-- ==== Sys2Proof/Tests/Slice0.lean ====
section
/-! SUPPORT. Tests: ill-formed commands that the check refuses, moments of the spec's worked sequences, and for each statement with
premises a state and operands that meet them, clause by clause, at the edges of their ranges. -/

namespace Sys2Proof.Machine.Test

open Sys2Proof Sys2Proof.Machine

/-! ### Small states -/

/-- A JOINED station of a role and address, with nothing live. -/
def joined (r : Role) (a : Byte) : State :=
  { State.reset with
    pins := { State.reset.pins with supply := true }
    rif := { State.reset.rif with supply := .present, polarity := .normal }
    stc := { State.reset.stc with state := .joined, locked := true, outcome := .empty }
    sport := { State.reset.sport with
      config := { ConfigRecord.powerOn with
        role := r, address := a, unit := if r = .unit then 1204#16 else 0#16, capability := 4#8 } } }

/-- An entrance panel, a handset and a desk set. -/
def panel : State := joined .entry 2#8
def handset : State := joined .unit 200#8
def desk : State := joined .desk 240#8

def inState (st : StationState) (s : State) : State := { s with stc := { s.stc with state := st, locked := st.locks } }

/-- Context 0 live. -/
def withCtx (y : Ctx) (s : State) : State := s.setCtx 0 (some y)

/-- A transmit queue. -/
def withQueue (q : List Entry) (s : State) : State := { s with rif := { s.rif with queue := q } }

/-- One frame in carriage after some spoiled attempts. -/
def carried (f : Frame) (attempts : Nat := 0) : Entry := ⟨f, attempts, .carrying⟩

def withSmu (hs : List Hold) (ws : List WaitEntry) (s : State) : State := { s with smu := ⟨hs, ws⟩ }

def hold (c : CallId) (b w : Nat) : Hold := ⟨c, b, w, ⟨0, 0⟩, .armed 900000⟩

def waiting (c : CallId) (w : Nat) : WaitEntry := ⟨c, w, ⟨0, 0⟩, .armed 120000⟩

/-- All 24 channels held by six calls of station 33. -/
def fullHolds : List Hold := [hold ⟨33, 1⟩ 0 4, hold ⟨33, 2⟩ 4 4, hold ⟨33, 3⟩ 8 4, hold ⟨33, 4⟩ 12 4, hold ⟨33, 5⟩ 16 4, hold ⟨33, 6⟩ 20 4]

/-- Line 45 lists unit 877 (R84). -/
def withLine (u : UnitNum) (ms : List Member) (s : State) : State :=
  { s with udir := { s.udir with lines := s.udir.lines.set (lineIndex u) (some ⟨u, ms⟩) } }

/-- The panel's call 2/60 to unit 877, announced. -/
def ringing : Ctx :=
  { side := .origin, cid := ⟨2, 60⟩, state := .ringing, peerUnit := 877#16, members := [200#8, 201#8], wanted := 1, announced := true,
    ring := some 30000 }

/-- The same call as handset 200 has it. -/
def alerting : Ctx :=
  { side := .answer, cid := ⟨2, 60⟩, state := .alerting, peerUnit := 877#16, members := [200#8, 201#8], origAddr := 2#8, wanted := 1,
    alert := some 90000 }

def inTalk : Ctx := { ringing with state := .talk, ring := none, answerer := some 200#8, path := some (0, 1), talk := some 180000 }

def answererTalk : Ctx := { alerting with state := .talk, alert := none, path := some (0, 1) }

def cleared (y : Ctx) (k : Cause) (a : Awaits) : Ctx := { y.stopTimers with state := .clearing, cause := some k, awaits := a, endPosted := true }

/-- A lit path of context 0 on channel 0, owning the port. -/
def withPath (r : PathRec) (s : State) : State :=
  { s with path := { (s.path.setRec 0 (some r)).setBlock r.block (some ⟨0, r.sendHalf, .stream⟩) with owner := some 0, rate := r.width } }

def openPath : PathRec :=
  { base := 0, width := 1, sendHalf := .forward, trimmed := false, stage := .opened, settleTimer := none, unmuteTimer := none,
    muteTimer := none, loss := noLoss, order := ⟨0, 1⟩ }

/-- The state after a command. -/
def after (c : Instr) (s : State) : State :=
  match exec c s with
  | .next t => t
  | .fault r => nomatch r
  | .refused _ => s

theorem only_context_zero {s : State} (h1 : s.ctx 1 = none) (h2 : s.ctx 2 = none) (h3 : s.ctx 3 = none) (P : Ref → Ctx → Prop) :
    ∀ j z, s.ctx j = some z → j ≠ 0 → P j z := by
  intro j z h hj
  match j with
  | 0 => exact absurd rfl hj
  | 1 => rw [h1] at h; cases h
  | 2 => rw [h2] at h; cases h
  | 3 => rw [h3] at h; cases h

theorem no_context {s : State} (h0 : s.ctx 0 = none) (h1 : s.ctx 1 = none) (h2 : s.ctx 2 = none) (h3 : s.ctx 3 = none)
    (P : Ref → Ctx → Prop) : ∀ j z, s.ctx j = some z → P j z := by
  intro j z h
  match j with
  | 0 => rw [h0] at h; cases h
  | 1 => rw [h1] at h; cases h
  | 2 => rw [h2] at h; cases h
  | 3 => rw [h3] at h; cases h

theorem only_record_zero {s : State} (h1 : s.path.record 1 = none) (h2 : s.path.record 2 = none) (h3 : s.path.record 3 = none)
    (P : Ref → PathRec → Prop) : ∀ j r, s.path.record j = some r → j ≠ 0 → P j r := by
  intro j r h hj
  match j with
  | 0 => exact absurd rfl hj
  | 1 => rw [h1] at h; cases h
  | 2 => rw [h2] at h; cases h
  | 3 => rw [h3] at h; cases h

theorem apart_of {p : Path} {i : Ref} {r : PathRec}
    (h : ∀ j : Ref, j ≠ i → (p.record j).all (fun x => x.base + x.width ≤ r.base || r.base + r.width ≤ x.base) = true) : p.ApartFrom i r :=
  fun j x hx hj => by have := h j hj; rw [hx] at this; simpa using this

/-- A hold of channel 0 for context 0's call, and a lit record of it alone as its stage has it. -/
def lit (r : PathRec) (y : Ctx) (s : State) : State :=
  let mutes := decide (r.stage = .mute)
  { withSmu [hold y.cid 0 1] [] (withCtx y s) with
    path := { State.reset.path with
      enables := State.reset.path.enables.setIfInBounds 0 (some ⟨0, r.sendHalf, if mutes then .silence else .stream⟩)
      recs := State.reset.path.recs.set (0 : Fin 4) (some r)
      owner := if mutes then none else some 0
      gate := decide (r.stage = .opened) } }

theorem path_law_of_dark {s : State} (h : s.path = State.reset.path) : PathLaw s := by
  have hr : ∀ i : Ref, s.path.record i = none := by rw [h]; decide
  have he : ∀ n, s.path.enable n = none := by
    intro n; rw [h]; simp only [Path.enable, State.reset, Vector.getElem?_replicate]; split <;> simp_all
  refine ⟨fun i r x => ?_, fun n e x => ?_, by rw [h]; decide, fun _ => by rw [h]; decide, fun i x => ?_⟩
  · rw [hr] at x; cases x
  · rw [he] at x; cases x
  · rw [h] at x; cases x

theorem path_law_of_lit {r : PathRec} {y : Ctx} {s : State} (hb : r.block = (0, 1)) (hf : r.Fits y s.now) : PathLaw (lit r y s) := by
  obtain ⟨h0, h1⟩ : r.base = 0 ∧ r.width = 1 := Prod.mk.inj hb
  have hr : (lit r y s).path.record 0 = some r := rfl
  have only : ∀ i q, (lit r y s).path.record i = some q → i = 0 ∧ q = r := fun i q h => by
    by_cases hi : i = 0
    · subst hi; exact ⟨rfl, (Option.some.inj (hr.symm.trans h)).symm⟩
    · exact (only_record_zero (s := lit r y s) rfl rfl rfl (fun _ _ => False) i q h hi).elim
  have he : ∀ n, (lit r y s).path.enable n
      = if n = 0 then some ⟨0, r.sendHalf, if decide (r.stage = .mute) then .silence else .stream⟩ else none := fun n => by
    simp only [lit, Path.enable, Vector.getElem?_setIfInBounds, State.reset, Vector.getElem?_replicate]
    by_cases h : n = 0
    · simp [h]
    · by_cases h24 : n < 24 <;> simp [h, Ne.symm h, h24]
  have hl : (lit r y s).path.lit 0 = true := by
    have e0 := he 0
    simp only [Path.lit, hr, PathRec.block, h0, h1, blockChannels, List.range_one, List.map_cons, List.map_nil, List.any_cons,
      List.any_nil, Nat.add_zero, e0]
    simp
  have hown : (lit r y s).path.owner = if decide (r.stage = .mute) then none else some 0 := rfl
  have hbest : (lit r y s).path.bestOwner = if decide (r.stage = .mute) then none else some 0 := by
    have c : ∀ i : Ref, i ≠ 0 → (lit r y s).path.claimOrder i = none := fun i hi => by
      unfold Path.claimOrder
      cases h : (lit r y s).path.record i with
      | none => rfl
      | some q => exact absurd (only i q h).1 hi
    have c0 : (lit r y s).path.claimOrder 0 = if decide (r.stage = .mute) then none else some r.order := by
      simp only [Path.claimOrder, hr, hl]; by_cases hm : r.stage = .mute <;> simp [hm]
    simp only [Path.bestOwner, c0, c 1 (by decide), c 2 (by decide), c 3 (by decide)]
    by_cases hm : r.stage = .mute <;> simp [hm, earlier]
  refine ⟨fun i q h => ?_, fun n e h => ?_, hown.trans hbest.symm, fun h => ?_, fun i h => ?_⟩
  · obtain ⟨rfl, rfl⟩ := only i q h
    refine ⟨⟨y, hold y.cid 0 1, by simp [lit, withSmu, withCtx, State.ctx, State.setCtx], hf,
      by simp [lit, withSmu, Smu.holdOf, hold], hb.symm⟩, fun n a b => ?_⟩
    have : n = 0 := by omega
    subst this; rw [he, hown]; by_cases hm : q.stage = .mute <;> simp [hm]
  · rw [he] at h; split at h
    · next hn => cases h; subst hn; exact ⟨r, hr, by omega, by omega⟩
    · cases h
  · refine ⟨?_, rfl⟩
    by_cases hm : r.stage = .mute
    · simp [lit, hm]
    · rw [hown] at h; simp [hm] at h
  · rw [hown] at h; split at h
    · cases h
    · cases h; exact ⟨r, hr, h1.symm, rfl⟩

theorem context_law_of {s : State} {y : Ctx} (h : s.ctx 0 = some y ∧ s.ctx 1 = none ∧ s.ctx 2 = none ∧ s.ctx 3 = none) (hf : y.Fits) :
    ContextLaw s := fun i c hc => by
  by_cases hi : i = 0
  · subst hi; exact (Option.some.inj (h.1.symm.trans hc)) ▸ hf
  · exact (only_context_zero h.2.1 h.2.2.1 h.2.2.2 (fun _ _ => False) i c hc hi).elim

theorem single_call_of {s : State} (h : s.ctx 1 = none ∧ s.ctx 2 = none ∧ s.ctx 3 = none) :
    ∀ i j y z, s.ctx i = some y → s.ctx j = some z → y.cid = z.cid → i = j := fun i j y z hi hj _ => by
  by_cases h0 : i = 0
  · by_cases h1 : j = 0
    · rw [h0, h1]
    · exact (only_context_zero h.1 h.2.1 h.2.2 (fun _ _ => False) j z hj h1).elim
  · exact (only_context_zero h.1 h.2.1 h.2.2 (fun _ _ => False) i y hi h0).elim
/-! ### Well-formedness -/

theorem test_wf_taken_frame_sender : Instr.wf (.leaveTaken 0) = false ∧ Instr.wf (.leaveTaken 251) = false ∧ Instr.wf (.leaveTaken 250) = true := by
  decide

theorem test_wf_snapshot_counts :
    Instr.wf (.snapshotTaken 3 (List.replicate 25 ⟨⟨1, 1⟩, 0, 1⟩) []) = false
      ∧ Instr.wf (.snapshotTaken 3 [] (List.replicate 17 ⟨⟨1, 1⟩, 1⟩)) = false ∧ Instr.wf (.snapshotTaken 3 [] []) = true := by decide

theorem test_wf_ring_members :
    Instr.wf (.ringTaken 2 ⟨2, 1⟩ 12 1 0 0 []) = false ∧ Instr.wf (.ringTaken 2 ⟨2, 1⟩ 12 1 0 0 [1, 2, 3, 4, 5]) = false
      ∧ Instr.wf (.ringTaken 2 ⟨2, 1⟩ 12 1 0 0 [1, 2, 3, 4]) = true := by decide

What is required:
If a line of the records includes the string "ringing", copy it out.

Result for this task:
def ringing : Ctx :=
  { side := .origin, cid := ⟨2, 60⟩, state := .ringing, peerUnit := 877#16, members := [200#8, 201#8], wanted := 1, announced := true,
def inTalk : Ctx := { ringing with state := .talk, ring := none, answerer := some 200#8, path := some (0, 1), talk := some 180000 }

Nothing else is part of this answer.